[INPUT MATERIAL Boundary: Start]

theorem modCur_rest (s : State) (f : Spoke → Spoke) : ∃ a b, modCur s f = { s with cores := a, saved := b } := setSp_rest ..

theorem countIssue_rest (s : State) : ∃ a b, countIssue s = { s with cores := a, saved := b } := by
  unfold countIssue
  split
  · exact ⟨_, _, rfl⟩
  · exact modCur_rest ..

/-- The reads of the sources leave all of the device but the cores and the saved contexts. -/
theorem taken_rest (i : Instr) (s : State) : ∃ a b, taken i s = { s with cores := a, saved := b } := by
  obtain ⟨a, b, h⟩ := countIssue_rest s
  obtain ⟨c, d, k⟩ := modCur_rest (countIssue s) fun p => p.consume (Instr.uses i)
  exact ⟨c, d, by rw [taken, k, h]⟩

@[simp] theorem outst_taken (i : Instr) (s : State) : (curSp (taken i s)).outst = (curSp s).outst := by
  obtain ⟨g, v, w, e⟩ := curSp_taken i s
  rw [e]

@[simp] theorem pub_taken (i : Instr) (s : State) : (curSp (taken i s)).pub = (curSp s).pub := by
  obtain ⟨g, v, w, e⟩ := curSp_taken i s
  rw [e]

@[simp] theorem panesHeld_taken (i : Instr) (s : State) (o : Owner) : panesHeld (taken i s) o = panesHeld s o := by
  obtain ⟨a, b, e⟩ := taken_rest i s
  rw [e]
  rfl

@[simp] theorem pubDone_taken (i : Instr) (s : State) (g : Nat) : pubDone (taken i s) g = pubDone s g := by
  obtain ⟨a, b, e⟩ := taken_rest i s
  rw [e]
  rfl

@[simp] theorem paneShare_taken (i : Instr) (s : State) (t v : Nat) : paneShare (taken i s) t v = paneShare s t v := by
  obtain ⟨a, b, e⟩ := taken_rest i s
  rw [e]
  rfl

/-! The waits as they begin (R20). -/

/-- A wait whose end has come does what its end does; any other parks the spoke (R20). -/
theorem waitOn_eq (t : State) (w : Wait) :
    waitOn t w = if waitReady t t.cur.core t.cur.sp t.cur.vf w then waitDone t t.cur.core t.cur.sp t.cur.vf w else parked (.wait w) t := rfl

theorem waitOn_fence (t : State) (sc : Scope) :
    waitOn t (.fence sc) = parked (if (curSp t).outst.all fun r => !fenceWaits sc t.cur.core r then .none else .wait (.fence sc)) t := by
  rw [apply_ite (fun k => parked k t)]
  rfl

theorem waitOn_pgrpHold (t : State) (n : Nat) :
    waitOn t (.pgrpHold n) = if panesHeld t (curOwner t) then pgrpAsk (parked .none t) t.cur.core t.cur.sp t.cur.vf n else parked (.wait (.pgrpHold n)) t := rfl

theorem waitOn_publ {t : State} {g : Nat} (h : (curSp t).pub = some g) :
    waitOn t .publ = if pubDone t g then pubClose (parked .none t) t.cur.core t.cur.sp t.cur.vf else parked (.wait .publ) t := by
  have hready : waitReady t t.cur.core t.cur.sp t.cur.vf .publ = pubDone t g := by
    show (match (curSp t).pub with | some g => pubDone t g | none => true) = _
    rw [h]
  rw [waitOn_eq, hready]
  rfl

theorem completes_fence {s : State} {sc : Scope} (hw : (curSp s).win = []) (h : Ready (.fence sc) s) :
    Completes (.fence sc) s
      (parked (if (curSp s).outst.all fun r => !fenceWaits sc s.cur.core r then .none else .wait (.fence sc)) (taken (.fence sc) s)) := by
  refine completes_done h (body := fun t => .done (waitOn t (.fence sc))) rfl ?_ (.inl hw)
  rw [waitOn_fence, outst_taken, taken_cur]

theorem completes_pgrp {s : State} {n : BitVec 4} (hw : (curSp s).win = []) (h : Ready (.pgrp n) s) (hp : (curSp s).pub = none)
    (hn : n.toNat ≤ paneShare s (tileOf s.cur.core) s.cur.vf) :
    Completes (.pgrp n) s (if panesHeld s (curOwner s) then pgrpAsk (parked .none (taken (.pgrp n) s)) s.cur.core s.cur.sp s.cur.vf n.toNat
      else parked (.wait (.pgrpHold n.toNat)) (taken (.pgrp n) s)) := by
  refine completes_done h (body := fun t => if n.toNat > paneShare t (tileOf t.cur.core) t.cur.vf ∨ (curSp t).pub.isSome then .fail .illegalField
    else .done (waitOn t (.pgrpHold n.toNat))) rfl ?_ (.inl hw)
  have hok : ¬ (n.toNat > paneShare s (tileOf s.cur.core) s.cur.vf ∨ (none : Option Nat).isSome) := by simpa using hn
  rw [paneShare_taken, taken_cur, pub_taken, hp, if_neg hok, waitOn_pgrpHold, curOwner, taken_cur, panesHeld_taken]
  rfl

theorem completes_publ {s : State} {g : Nat} (hw : (curSp s).win = []) (h : Ready .publ s) (hg : (curSp s).pub = some g) :
    Completes .publ s (if pubDone s g then pubClose (parked .none (taken .publ s)) s.cur.core s.cur.sp s.cur.vf
      else parked (.wait .publ) (taken .publ s)) := by
  refine completes_done h (body := fun t => if (curSp t).pub.isNone then .fail .illegalField else .done (waitOn t .publ)) rfl ?_ (.inl hw)
  rw [pub_taken, hg, if_neg (by simp), waitOn_publ (by rw [pub_taken, hg]), pubDone_taken, taken_cur]

/-! What each wait is for. -/

theorem isLoad_iff (r : Req) : Req.isLoad r = true ↔ (∃ d x, r.kind = .load d x) ∨ ∃ d, r.kind = .vload d := by
  unfold Req.isLoad
  cases r.kind <;> simp

/-- A fence waits for every load and for each access within its reach, and for no fetch of a line (R135). -/
theorem fenceWaits_iff (sc : Scope) (core : Nat) (r : Req) :
    fenceWaits sc core r = true ↔ r.plain = false ∧ (Req.isLoad r = true
      ∨ ∃ x ∈ r.accs, scopeHas sc core x.loc = true ∨ sc = .sy ∧ (x.loc.sp = .host ∨ x.loc.sp = .peer)) := by
  simp only [fenceWaits, Bool.and_eq_true, Bool.or_eq_true, Bool.not_eq_true', List.any_eq_true, beq_iff_eq]
  refine and_congr_right fun _ => ?_
  rw [or_assoc]
  refine or_congr_right ⟨?_, ?_⟩
  · rintro (⟨x, hx, h⟩ | ⟨hs, x, hx, h⟩)
    exacts [⟨x, hx, .inl h⟩, ⟨x, hx, .inr ⟨hs, h⟩⟩]
  · rintro ⟨x, hx, h | ⟨hs, h⟩⟩
    exacts [.inl ⟨x, hx, h⟩, .inr ⟨hs, x, hx, h⟩]

theorem pubDone_iff (s : State) (g : Nat) :
    pubDone s g = true ↔ (∀ c ∈ s.cmds, c.pub ≠ some g) ∧ ∀ t ∈ s.tgrps, t.2.pub ≠ some g := by
  simp [pubDone]

/-- Where no command of the spoke belongs to a rewritten group, each that writes a tile buffer holds its panes once it runs (R118). -/
theorem panesHeld_iff {s : State} {o : Owner} (h : ∀ c ∈ s.cmds, c.owner = o → c.grp = none) :
    panesHeld s o = true ↔ ∀ c ∈ s.cmds, c.owner = o → Cmd.writesTb c = true → c.st = .running ∨ c.st = .parked ∨ c.st = .done := by
  unfold panesHeld
  rw [List.all_eq_true]
  refine forall₂_congr fun c hc => ?_
  by_cases ho : c.owner = o
  · rw [h c hc ho]
    simp [ho, imp_iff_not_or, or_assoc]
  · simp [ho]

/-! What a publication makes of the bytes (R119). -/

/-- Bytes published at distinct places of the tile buffers: each holds what was published, the others what they held. -/
theorem rdLoc_publish (ovl : Mem) (hd : ovl.Pairwise fun p q => p.1 ≠ q.1) (s : State) (a : Nat) :
    rdLoc (publish s ovl) ⟨.tb, a⟩ = match ovl.find? (·.1 == a) with | some p => p.2 | none => rdLoc s ⟨.tb, a⟩ := by
  unfold publish
  induction ovl generalizing s with
  | nil => rfl
  | cons p ovl ih =>
    obtain ⟨hp, hd⟩ := List.pairwise_cons.1 hd
    rw [List.foldl_cons, ih hd]
    by_cases e : p.1 = a
    · have hnone : ovl.find? (·.1 == a) = none := List.find?_eq_none.2 fun q hq => by simpa [← e] using (hp q hq).symm
      rw [hnone, List.find?_cons_of_pos (by simpa using e), e]
      exact rdLoc_wrLoc_same s p.2 fun h => by cases h
    · rw [List.find?_cons_of_neg (by simpa using e), rdLoc_wrLoc_ne s p.2 fun h => e (congrArg Loc.a h)]

theorem rdLoc_publish_ne (ovl : Mem) (s : State) {l : Loc} (h : l.sp ≠ .tb) : rdLoc (publish s ovl) l = rdLoc s l := by
  unfold publish
  induction ovl generalizing s with
  | nil => rfl
  | cons p ovl ih => rw [List.foldl_cons, ih, rdLoc_wrLoc_ne s p.2 fun e => h (congrArg Loc.sp e).symm]

theorem publish_rest (ovl : Mem) (s : State) : (publish s ovl).full = s.full ∧ (publish s ovl).pubs = s.pubs := by
  unfold publish
  induction ovl generalizing s with
  | nil => exact ⟨rfl, rfl⟩
  | cons p ovl ih => simpa using ih (wrLoc s ⟨.tb, p.1⟩ p.2)

/-- A spoke's group publishes its bytes, and it and its reservation are gone. -/
theorem pubClose_eq {s : State} {c n v g : Nat} {x : PubGrp} (h : (getSp s c n v).pub = some g) (hx : getPub s g = some x) :
    pubClose s c n v = modSp { publish s x.ovl with pubs := s.pubs.filter (·.1 != g) } c n v fun p => { p with pub := none } := by
  unfold pubClose
  rw [h]
  dsimp only
  rw [hx, (publish_rest x.ovl s).2]

/-! Back in the rotation. -/

/-- What keeps a spoke out of the rotation is the wait it is parked on. -/
theorem inRotation_wait {s : State} {c n v : Nat} {w : Wait} (hl : (getSp s c n v).ctx = .live) (hd : (getSp s c n v).divs = [])
    (ho : (getSp s c n v).outst.any (·.plain) = false) (hp : (getSp s c n v).park = .wait w) : inRotation s c n v = waitReady s c n v w := by
  simp [inRotation, hl, hd, ho, hp]

theorem wakeUp_wait {s : State} {c n v : Nat} {w : Wait} (hp : (getSp s c n v).park = .wait w) :
    wakeUp s c n v = waitDone (modSp s c n v keepEaten) c n v w := by
  have hk : (getSp (modSp s c n v keepEaten) c n v).park = .wait w := by rw [getSp_modSp, ← hp]; rfl
  unfold wakeUp
  dsimp only
  rw [hk]

/-- Settles O34: each wait by what it is for, and the publication byte by byte. -/
theorem fencesAndGroups : Obligations.FencesAndGroups := by
  unfold Obligations.FencesAndGroups
  refine ⟨fun s sc n g hw => ⟨completes_fence hw, completes_pgrp hw, completes_publ hw⟩, fun sc core r => ?_,
    fun s o g => ⟨pubDone_iff s g, panesHeld_iff⟩, fun s c n v g x h hx hd => ?_, fun s c n v => ?_⟩
  · intro tileHas
    rw [fenceWaits_iff, isLoad_iff, or_assoc]
    refine and_congr_right fun _ => or_congr_right (or_congr_right (exists_congr fun x => and_congr_right fun _ => ?_))
    cases sc with
    | sp => simp [scopeHas]
    | co => simp [scopeHas]
    | ti =>
      simp only [scopeHas, tileOf, tileHas, Bool.or_eq_true, Bool.and_eq_true, beq_iff_eq, reduceCtorEq, false_and, or_false]
      exact or_iff_right_of_imp fun ⟨hs, hc⟩ => .inl ⟨hs, congrArg (· / 16) hc⟩
    | dv => simp [scopeHas, or_assoc]
    | sy => cases hs : x.loc.sp <;> simp [scopeHas, hs]
  · rw [pubClose_eq h hx]
    have hmem : SameMem (publish s x.ovl) (modSp { publish s x.ovl with pubs := s.pubs.filter (·.1 != g) } c n v fun p => { p with pub := none }) :=
      modSp_sameMem { publish s x.ovl with pubs := s.pubs.filter (·.1 != g) } c n v _
    refine ⟨fun a => (hmem _).trans (rdLoc_publish _ hd s a), fun l hl => (hmem l).trans (rdLoc_publish_ne _ s hl), ?_, ?_, ?_⟩
    · exact (modSp_full ..).trans (publish_rest x.ovl s).1
    · rw [getSp_modSp]
    · exact modSp_pubs ..
  · intro p back hl hd ho
    refine ⟨fun sc hp => ⟨?_, ?_⟩, fun k hp => ⟨?_, ?_⟩, fun g hg hp => ⟨?_, ?_⟩⟩
    · rw [inRotation_wait hl hd ho hp]
      simp [waitReady, fenceClear, p]
    · rw [wakeUp_wait hp]; rfl
    · rw [inRotation_wait hl hd ho hp]
      rfl
    · rw [wakeUp_wait hp]; rfl
    · rw [inRotation_wait hl hd ho hp]
      simp only [waitReady]
      rw [hg]
    · rw [wakeUp_wait hp]; rfl

end Sys2Proof
end

section
/-! The register-only instructions: each is a change of its spoke's own registers, and leaves the rest of the device (R15, R21, R170, R323). -/

namespace Sys2Proof

open Machine

/-! A change of the issuing spoke alone. -/

/-- The state changes in its issuing spoke alone, and there within a relation. -/
structure CurFrame (R : Spoke → Spoke → Prop) (s t : State) : Prop where
  rest : ∃ a b, t = { s with cores := a, saved := b }
  others : ∀ c n v, c < 65536 → ¬ (s.cur.core = c ∧ s.cur.sp = n ∧ (s.cur.sp = 0 ∨ s.cur.vf = v)) → getSp t c n v = getSp s c n v
  own : R (curSp s) (curSp t)

namespace CurFrame

variable {R : Spoke → Spoke → Prop} {s t u : State}

theorem refl (hr : ∀ p, R p p) (s : State) : CurFrame R s s := ⟨⟨_, _, rfl⟩, fun _ _ _ _ _ => rfl, hr _⟩

theorem cur (h : CurFrame R s t) : t.cur = s.cur := by
  obtain ⟨a, b, e⟩ := h.rest
  rw [e]

theorem trans (hr : ∀ {p q r}, R p q → R q r → R p r) (h : CurFrame R s t) (k : CurFrame R t u) : CurFrame R s u := by
  obtain ⟨a, b, e⟩ := h.rest
  obtain ⟨c, d, f⟩ := k.rest
  refine ⟨⟨c, d, by rw [f, e]⟩, fun x n v hx hn => ?_, hr h.own k.own⟩
  rw [k.others x n v hx (by rw [h.cur]; exact hn), h.others x n v hx hn]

[INPUT MATERIAL Boundary: End]

TASK: A verbatim transcription is needed of the lines above, starting at the line with "rw [fenceWaits_iff, isLoad_iff, or_assoc]" and ending at the line with "[pubClose_eq h hx]", both included, and of nothing else.

RESPONSE FOR THIS EXERCISE:
    rw [fenceWaits_iff, isLoad_iff, or_assoc]
    refine and_congr_right fun _ => or_congr_right (or_congr_right (exists_congr fun x => and_congr_right fun _ => ?_))
    cases sc with
    | sp => simp [scopeHas]
    | co => simp [scopeHas]
    | ti =>
      simp only [scopeHas, tileOf, tileHas, Bool.or_eq_true, Bool.and_eq_true, beq_iff_eq, reduceCtorEq, false_and, or_false]
      exact or_iff_right_of_imp fun ⟨hs, hc⟩ => .inl ⟨hs, congrArg (· / 16) hc⟩
    | dv => simp [scopeHas, or_assoc]
    | sy => cases hs : x.loc.sp <;> simp [scopeHas, hs]
  · rw [pubClose_eq h hx]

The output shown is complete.